Top of Available records

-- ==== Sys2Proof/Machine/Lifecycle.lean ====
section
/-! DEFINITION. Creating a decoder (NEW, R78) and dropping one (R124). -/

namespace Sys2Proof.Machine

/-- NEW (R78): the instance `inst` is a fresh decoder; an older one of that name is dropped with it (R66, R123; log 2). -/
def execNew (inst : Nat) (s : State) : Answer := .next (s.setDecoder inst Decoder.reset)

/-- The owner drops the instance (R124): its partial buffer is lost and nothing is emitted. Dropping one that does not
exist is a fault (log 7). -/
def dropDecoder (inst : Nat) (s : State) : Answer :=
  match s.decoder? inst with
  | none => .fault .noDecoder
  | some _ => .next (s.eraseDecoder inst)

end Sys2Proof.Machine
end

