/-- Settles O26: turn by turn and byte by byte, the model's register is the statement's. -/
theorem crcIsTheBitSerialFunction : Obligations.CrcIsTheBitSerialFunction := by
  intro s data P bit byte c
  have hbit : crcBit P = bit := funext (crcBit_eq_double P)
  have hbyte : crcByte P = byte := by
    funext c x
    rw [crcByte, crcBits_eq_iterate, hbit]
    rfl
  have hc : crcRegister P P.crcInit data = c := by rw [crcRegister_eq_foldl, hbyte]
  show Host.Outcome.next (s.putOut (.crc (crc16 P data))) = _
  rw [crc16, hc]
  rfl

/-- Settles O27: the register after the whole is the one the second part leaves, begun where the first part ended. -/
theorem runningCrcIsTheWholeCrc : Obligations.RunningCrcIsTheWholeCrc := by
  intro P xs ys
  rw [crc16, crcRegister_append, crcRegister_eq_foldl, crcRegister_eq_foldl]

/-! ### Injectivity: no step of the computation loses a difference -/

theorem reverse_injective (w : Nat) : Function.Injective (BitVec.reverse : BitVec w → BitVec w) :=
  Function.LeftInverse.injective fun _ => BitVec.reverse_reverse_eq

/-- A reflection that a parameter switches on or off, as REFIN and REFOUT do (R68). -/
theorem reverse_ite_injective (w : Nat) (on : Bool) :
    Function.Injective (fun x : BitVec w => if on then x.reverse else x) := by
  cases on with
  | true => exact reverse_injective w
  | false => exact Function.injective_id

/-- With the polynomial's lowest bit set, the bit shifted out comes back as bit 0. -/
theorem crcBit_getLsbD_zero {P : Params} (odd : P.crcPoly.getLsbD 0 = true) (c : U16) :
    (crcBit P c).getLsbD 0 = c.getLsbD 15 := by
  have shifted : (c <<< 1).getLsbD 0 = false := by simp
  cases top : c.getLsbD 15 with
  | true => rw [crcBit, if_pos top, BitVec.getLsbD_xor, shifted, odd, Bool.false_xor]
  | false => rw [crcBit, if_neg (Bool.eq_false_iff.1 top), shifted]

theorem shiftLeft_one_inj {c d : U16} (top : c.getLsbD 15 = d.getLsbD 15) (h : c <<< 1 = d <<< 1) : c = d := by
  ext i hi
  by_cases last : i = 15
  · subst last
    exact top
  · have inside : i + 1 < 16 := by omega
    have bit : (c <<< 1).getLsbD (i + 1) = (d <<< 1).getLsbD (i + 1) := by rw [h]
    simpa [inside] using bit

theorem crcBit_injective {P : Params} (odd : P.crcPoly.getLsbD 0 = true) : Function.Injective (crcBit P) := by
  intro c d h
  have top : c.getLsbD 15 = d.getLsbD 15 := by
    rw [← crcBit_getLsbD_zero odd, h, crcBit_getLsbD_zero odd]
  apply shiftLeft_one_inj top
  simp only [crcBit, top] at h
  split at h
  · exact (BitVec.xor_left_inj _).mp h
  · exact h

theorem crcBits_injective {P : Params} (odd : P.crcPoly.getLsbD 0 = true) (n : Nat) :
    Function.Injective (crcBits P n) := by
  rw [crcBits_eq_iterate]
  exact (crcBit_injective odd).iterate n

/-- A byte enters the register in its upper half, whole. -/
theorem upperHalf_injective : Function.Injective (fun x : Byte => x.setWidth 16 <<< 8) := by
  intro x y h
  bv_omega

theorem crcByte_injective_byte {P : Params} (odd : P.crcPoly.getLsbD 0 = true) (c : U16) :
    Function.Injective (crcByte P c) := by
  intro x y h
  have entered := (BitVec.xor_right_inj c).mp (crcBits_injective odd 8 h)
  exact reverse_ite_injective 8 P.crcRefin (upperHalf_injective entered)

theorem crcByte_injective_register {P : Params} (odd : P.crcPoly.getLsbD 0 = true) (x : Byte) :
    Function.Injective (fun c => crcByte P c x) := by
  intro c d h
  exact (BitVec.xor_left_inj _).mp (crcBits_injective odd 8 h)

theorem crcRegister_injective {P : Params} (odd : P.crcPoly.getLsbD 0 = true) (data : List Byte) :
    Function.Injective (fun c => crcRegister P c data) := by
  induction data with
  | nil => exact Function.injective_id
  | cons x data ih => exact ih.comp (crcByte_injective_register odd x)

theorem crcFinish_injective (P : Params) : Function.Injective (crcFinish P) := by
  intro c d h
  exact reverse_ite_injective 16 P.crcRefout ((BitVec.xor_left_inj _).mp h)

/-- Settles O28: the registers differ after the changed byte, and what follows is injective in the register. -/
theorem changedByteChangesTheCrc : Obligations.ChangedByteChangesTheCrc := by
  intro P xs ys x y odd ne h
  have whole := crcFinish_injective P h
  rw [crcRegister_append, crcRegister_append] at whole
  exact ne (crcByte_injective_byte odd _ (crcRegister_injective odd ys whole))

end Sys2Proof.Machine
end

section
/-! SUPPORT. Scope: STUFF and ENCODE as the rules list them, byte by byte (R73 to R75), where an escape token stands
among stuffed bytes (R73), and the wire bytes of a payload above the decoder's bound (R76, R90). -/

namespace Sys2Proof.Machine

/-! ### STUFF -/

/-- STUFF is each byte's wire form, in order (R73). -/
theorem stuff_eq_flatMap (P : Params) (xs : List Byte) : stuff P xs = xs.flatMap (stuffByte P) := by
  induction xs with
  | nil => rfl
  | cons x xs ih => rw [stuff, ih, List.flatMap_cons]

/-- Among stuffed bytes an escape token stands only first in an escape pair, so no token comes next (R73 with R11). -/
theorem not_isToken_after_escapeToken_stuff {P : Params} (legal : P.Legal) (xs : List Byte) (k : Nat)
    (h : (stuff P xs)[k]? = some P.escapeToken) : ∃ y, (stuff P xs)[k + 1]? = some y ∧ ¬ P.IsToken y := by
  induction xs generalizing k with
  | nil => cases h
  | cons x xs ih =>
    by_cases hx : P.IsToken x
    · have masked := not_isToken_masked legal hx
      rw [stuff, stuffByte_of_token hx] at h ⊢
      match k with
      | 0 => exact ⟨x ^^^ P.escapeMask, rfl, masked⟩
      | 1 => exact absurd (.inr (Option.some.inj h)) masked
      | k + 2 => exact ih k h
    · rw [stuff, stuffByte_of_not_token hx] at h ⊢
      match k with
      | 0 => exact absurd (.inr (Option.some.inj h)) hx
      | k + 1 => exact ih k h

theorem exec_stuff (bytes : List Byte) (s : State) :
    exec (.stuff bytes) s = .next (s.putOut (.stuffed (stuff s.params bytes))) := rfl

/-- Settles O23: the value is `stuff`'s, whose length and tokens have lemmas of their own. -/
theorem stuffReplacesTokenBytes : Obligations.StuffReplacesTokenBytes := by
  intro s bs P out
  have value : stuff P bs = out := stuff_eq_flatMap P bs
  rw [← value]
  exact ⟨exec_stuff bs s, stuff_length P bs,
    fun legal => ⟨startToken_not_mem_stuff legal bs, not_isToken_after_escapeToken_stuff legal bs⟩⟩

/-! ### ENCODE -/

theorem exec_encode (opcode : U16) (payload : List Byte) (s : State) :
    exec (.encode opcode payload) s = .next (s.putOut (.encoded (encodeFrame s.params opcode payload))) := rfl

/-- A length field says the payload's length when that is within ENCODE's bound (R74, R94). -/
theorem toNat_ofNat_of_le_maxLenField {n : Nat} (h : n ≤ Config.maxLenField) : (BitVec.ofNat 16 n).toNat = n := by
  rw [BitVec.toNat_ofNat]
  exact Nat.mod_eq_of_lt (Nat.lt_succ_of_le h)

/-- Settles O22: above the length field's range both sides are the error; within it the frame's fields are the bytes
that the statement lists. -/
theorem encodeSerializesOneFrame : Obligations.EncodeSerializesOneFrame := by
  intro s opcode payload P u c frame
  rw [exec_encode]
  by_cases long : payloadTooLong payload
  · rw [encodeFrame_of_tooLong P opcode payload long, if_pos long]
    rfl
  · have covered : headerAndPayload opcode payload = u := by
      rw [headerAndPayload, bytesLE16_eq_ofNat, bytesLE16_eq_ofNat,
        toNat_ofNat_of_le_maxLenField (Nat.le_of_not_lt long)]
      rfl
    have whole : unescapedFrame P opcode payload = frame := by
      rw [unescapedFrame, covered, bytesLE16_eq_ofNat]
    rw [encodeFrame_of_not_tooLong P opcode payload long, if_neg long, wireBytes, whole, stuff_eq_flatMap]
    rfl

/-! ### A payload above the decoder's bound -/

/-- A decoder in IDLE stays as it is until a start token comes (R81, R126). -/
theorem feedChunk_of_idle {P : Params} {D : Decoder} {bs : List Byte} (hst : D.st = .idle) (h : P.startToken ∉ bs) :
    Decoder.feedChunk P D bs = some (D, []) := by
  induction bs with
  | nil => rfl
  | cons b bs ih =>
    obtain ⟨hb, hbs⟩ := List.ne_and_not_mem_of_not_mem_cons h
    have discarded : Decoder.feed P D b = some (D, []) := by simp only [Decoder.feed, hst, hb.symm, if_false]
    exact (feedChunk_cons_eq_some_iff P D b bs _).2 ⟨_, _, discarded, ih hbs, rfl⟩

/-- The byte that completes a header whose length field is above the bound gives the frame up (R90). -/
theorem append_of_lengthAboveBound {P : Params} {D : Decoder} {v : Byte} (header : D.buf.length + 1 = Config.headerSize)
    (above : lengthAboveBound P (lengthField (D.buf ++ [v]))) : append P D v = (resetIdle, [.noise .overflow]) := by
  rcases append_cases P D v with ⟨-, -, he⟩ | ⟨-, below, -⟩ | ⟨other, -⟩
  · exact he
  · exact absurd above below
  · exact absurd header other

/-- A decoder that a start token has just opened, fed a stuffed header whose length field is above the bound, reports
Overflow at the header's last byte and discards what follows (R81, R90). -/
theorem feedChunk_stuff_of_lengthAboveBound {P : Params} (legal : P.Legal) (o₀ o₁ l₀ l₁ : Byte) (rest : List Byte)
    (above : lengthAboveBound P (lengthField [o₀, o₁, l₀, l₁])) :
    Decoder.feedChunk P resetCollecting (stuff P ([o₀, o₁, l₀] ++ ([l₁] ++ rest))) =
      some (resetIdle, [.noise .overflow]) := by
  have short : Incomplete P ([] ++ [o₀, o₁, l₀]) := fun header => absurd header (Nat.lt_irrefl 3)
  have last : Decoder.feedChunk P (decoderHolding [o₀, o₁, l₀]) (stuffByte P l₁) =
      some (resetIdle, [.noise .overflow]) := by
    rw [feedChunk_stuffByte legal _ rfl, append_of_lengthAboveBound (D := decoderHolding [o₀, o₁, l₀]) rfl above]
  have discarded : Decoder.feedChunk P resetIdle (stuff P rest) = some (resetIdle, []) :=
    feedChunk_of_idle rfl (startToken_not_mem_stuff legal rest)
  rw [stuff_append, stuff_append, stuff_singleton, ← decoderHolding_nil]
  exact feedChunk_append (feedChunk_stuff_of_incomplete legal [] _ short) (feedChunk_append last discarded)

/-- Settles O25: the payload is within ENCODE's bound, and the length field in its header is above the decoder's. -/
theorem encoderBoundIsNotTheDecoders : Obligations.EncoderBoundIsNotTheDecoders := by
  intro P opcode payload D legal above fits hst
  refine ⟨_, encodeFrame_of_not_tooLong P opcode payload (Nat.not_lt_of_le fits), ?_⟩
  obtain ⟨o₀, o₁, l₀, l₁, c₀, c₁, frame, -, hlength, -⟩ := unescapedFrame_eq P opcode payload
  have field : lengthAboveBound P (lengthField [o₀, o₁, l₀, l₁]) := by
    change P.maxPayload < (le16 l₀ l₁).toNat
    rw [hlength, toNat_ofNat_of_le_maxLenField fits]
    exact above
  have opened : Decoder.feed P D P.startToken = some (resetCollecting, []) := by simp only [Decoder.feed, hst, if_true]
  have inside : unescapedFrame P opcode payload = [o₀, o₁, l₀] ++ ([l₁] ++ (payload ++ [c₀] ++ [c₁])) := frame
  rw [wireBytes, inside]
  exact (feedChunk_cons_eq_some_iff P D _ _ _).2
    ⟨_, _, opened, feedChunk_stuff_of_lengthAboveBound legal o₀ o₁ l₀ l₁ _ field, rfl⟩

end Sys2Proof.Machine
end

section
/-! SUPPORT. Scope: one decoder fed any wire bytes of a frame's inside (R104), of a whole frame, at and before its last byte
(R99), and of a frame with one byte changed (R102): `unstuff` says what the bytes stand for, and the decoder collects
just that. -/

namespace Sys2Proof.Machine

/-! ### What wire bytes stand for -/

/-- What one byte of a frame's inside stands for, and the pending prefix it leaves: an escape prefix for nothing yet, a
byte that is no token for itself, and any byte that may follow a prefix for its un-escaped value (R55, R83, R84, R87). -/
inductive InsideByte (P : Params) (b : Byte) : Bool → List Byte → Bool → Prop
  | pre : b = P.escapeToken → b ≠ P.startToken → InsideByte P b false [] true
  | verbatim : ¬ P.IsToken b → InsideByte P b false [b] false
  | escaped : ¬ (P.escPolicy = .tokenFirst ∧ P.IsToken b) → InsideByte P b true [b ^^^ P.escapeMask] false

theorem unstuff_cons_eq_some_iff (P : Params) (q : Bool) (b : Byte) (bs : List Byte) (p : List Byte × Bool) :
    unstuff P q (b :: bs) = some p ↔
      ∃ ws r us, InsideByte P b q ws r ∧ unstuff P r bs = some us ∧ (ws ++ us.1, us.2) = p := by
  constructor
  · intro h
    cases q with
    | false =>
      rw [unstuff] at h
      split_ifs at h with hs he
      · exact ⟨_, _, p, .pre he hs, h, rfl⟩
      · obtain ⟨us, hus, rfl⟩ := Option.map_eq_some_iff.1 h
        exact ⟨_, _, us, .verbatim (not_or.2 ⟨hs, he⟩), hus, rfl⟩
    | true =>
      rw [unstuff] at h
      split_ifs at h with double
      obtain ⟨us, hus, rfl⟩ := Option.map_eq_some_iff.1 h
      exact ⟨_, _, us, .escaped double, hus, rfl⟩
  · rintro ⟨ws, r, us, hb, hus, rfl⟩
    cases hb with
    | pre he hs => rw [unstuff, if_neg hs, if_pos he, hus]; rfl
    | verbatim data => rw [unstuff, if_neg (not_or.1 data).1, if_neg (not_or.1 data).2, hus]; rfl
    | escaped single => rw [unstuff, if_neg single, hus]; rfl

Bottom of Available records

The problem:
Say how many lines in the records contain the word "discarded". Nothing but the number is required.

Answer for the task:
4